> [Task description] Search the records below for the word "jEnded", then return every line where it appears.

> [Supplied data]
########
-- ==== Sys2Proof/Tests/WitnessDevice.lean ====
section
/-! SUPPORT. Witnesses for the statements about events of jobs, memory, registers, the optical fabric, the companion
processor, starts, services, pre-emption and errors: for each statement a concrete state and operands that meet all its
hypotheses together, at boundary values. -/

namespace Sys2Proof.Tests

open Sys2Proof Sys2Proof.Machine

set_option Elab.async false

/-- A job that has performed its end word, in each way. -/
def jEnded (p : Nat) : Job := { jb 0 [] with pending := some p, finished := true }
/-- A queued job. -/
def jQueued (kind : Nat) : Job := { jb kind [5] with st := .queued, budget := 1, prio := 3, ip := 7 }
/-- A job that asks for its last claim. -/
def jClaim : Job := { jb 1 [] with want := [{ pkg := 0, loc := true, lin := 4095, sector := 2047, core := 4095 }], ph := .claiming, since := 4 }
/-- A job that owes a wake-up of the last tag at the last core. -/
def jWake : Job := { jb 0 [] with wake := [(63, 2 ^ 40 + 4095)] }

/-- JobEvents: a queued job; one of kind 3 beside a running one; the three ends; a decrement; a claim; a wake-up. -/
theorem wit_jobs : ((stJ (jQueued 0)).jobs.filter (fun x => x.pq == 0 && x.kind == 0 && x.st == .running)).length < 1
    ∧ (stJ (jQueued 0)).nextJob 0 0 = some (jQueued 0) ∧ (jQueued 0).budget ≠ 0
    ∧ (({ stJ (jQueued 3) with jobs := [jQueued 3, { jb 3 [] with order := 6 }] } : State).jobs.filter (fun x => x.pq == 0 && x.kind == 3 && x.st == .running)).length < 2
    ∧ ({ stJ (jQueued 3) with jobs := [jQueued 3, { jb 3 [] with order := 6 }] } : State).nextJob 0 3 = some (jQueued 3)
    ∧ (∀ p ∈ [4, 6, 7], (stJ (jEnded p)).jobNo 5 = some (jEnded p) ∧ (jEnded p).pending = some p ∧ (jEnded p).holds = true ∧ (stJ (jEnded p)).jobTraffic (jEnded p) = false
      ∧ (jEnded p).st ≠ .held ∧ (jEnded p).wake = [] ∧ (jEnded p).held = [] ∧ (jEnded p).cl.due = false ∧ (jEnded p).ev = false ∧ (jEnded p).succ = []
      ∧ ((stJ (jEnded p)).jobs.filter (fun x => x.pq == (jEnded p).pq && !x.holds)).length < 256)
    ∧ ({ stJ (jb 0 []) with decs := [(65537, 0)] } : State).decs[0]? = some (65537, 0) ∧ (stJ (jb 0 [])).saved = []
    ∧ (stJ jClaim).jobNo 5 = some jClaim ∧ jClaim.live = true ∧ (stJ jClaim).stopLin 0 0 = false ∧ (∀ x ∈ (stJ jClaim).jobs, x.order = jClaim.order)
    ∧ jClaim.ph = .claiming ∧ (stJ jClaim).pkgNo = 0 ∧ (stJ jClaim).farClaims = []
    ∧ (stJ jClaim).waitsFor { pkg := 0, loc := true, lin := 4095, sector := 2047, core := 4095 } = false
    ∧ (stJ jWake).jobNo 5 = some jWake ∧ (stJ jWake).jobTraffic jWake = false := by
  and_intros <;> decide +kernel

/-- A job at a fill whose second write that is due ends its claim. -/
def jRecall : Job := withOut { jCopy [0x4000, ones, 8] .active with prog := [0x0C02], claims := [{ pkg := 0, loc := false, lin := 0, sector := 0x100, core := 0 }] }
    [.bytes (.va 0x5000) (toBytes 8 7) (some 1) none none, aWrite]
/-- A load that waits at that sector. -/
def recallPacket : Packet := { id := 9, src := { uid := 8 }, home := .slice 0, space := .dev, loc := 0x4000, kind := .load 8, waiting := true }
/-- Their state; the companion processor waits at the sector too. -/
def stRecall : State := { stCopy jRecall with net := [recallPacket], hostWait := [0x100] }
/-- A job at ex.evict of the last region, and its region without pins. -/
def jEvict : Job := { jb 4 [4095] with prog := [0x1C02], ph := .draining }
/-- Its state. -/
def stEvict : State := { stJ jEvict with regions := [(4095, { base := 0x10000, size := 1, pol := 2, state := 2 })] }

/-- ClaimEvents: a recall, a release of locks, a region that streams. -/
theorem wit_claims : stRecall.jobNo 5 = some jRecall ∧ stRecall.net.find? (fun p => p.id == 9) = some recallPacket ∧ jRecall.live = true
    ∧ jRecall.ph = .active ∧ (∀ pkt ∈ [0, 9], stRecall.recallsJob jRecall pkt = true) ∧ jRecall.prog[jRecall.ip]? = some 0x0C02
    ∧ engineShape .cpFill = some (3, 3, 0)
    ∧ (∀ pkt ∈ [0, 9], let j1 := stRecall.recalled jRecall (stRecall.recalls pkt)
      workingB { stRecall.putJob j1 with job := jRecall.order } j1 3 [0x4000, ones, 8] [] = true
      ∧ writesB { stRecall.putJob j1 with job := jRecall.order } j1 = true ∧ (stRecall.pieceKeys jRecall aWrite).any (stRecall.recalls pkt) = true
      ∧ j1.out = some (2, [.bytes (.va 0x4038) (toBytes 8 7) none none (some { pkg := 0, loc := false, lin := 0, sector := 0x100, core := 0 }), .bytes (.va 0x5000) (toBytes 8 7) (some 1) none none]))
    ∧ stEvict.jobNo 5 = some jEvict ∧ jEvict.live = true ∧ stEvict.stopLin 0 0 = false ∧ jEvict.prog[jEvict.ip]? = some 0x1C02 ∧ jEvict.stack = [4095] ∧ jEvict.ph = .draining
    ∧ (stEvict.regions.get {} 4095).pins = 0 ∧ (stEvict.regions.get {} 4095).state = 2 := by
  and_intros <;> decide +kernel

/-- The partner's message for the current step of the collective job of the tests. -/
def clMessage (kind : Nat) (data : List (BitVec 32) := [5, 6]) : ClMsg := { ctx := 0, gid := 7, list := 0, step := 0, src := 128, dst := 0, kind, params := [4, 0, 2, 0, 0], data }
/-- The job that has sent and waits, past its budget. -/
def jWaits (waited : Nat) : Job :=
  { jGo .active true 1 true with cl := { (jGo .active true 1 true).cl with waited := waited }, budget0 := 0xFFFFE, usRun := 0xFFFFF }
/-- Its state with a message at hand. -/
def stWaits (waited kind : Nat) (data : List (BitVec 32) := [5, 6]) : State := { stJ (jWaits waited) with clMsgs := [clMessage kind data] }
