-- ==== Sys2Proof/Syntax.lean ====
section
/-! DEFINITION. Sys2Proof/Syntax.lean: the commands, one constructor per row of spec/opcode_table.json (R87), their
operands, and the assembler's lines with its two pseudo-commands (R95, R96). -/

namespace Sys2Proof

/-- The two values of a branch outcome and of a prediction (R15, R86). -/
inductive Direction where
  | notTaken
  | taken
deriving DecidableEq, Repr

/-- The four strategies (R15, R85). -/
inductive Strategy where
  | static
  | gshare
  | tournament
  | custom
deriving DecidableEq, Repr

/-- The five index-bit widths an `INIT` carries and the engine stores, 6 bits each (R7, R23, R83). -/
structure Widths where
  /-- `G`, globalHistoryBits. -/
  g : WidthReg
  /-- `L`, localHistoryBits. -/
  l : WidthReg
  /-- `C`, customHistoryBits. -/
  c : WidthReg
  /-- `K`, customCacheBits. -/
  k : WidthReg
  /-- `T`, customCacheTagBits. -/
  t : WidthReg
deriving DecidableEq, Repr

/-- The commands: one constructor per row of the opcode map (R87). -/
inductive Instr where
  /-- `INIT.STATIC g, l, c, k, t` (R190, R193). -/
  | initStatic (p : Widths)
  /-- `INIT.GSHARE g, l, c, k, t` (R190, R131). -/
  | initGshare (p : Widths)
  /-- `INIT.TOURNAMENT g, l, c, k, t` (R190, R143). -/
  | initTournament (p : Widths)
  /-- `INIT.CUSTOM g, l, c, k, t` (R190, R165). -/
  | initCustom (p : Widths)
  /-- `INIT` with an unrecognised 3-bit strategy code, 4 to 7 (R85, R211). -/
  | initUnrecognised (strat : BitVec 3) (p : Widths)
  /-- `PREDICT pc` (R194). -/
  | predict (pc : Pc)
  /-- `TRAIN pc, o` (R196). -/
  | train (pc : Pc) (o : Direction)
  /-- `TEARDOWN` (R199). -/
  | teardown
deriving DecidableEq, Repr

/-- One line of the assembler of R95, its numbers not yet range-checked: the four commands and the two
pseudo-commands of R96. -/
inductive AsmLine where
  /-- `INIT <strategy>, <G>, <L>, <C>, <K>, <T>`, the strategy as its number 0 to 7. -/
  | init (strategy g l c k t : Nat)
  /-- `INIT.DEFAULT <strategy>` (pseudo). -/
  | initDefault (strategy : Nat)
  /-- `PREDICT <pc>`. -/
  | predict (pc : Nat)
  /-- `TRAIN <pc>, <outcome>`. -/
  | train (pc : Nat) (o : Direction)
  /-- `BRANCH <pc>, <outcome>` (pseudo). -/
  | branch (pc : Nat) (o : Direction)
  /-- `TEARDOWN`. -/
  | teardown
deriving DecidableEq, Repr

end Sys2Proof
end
########
> [Solution]
def jEnded (p : Nat) : Job := { jb 0 [] with pending := some p, finished := true }
    ∧ (∀ p ∈ [4, 6, 7], (stJ (jEnded p)).jobNo 5 = some (jEnded p) ∧ (jEnded p).pending = some p ∧ (jEnded p).holds = true ∧ (stJ (jEnded p)).jobTraffic (jEnded p) = false
      ∧ (jEnded p).st ≠ .held ∧ (jEnded p).wake = [] ∧ (jEnded p).held = [] ∧ (jEnded p).cl.due = false ∧ (jEnded p).ev = false ∧ (jEnded p).succ = []
      ∧ ((stJ (jEnded p)).jobs.filter (fun x => x.pq == (jEnded p).pq && !x.holds)).length < 256)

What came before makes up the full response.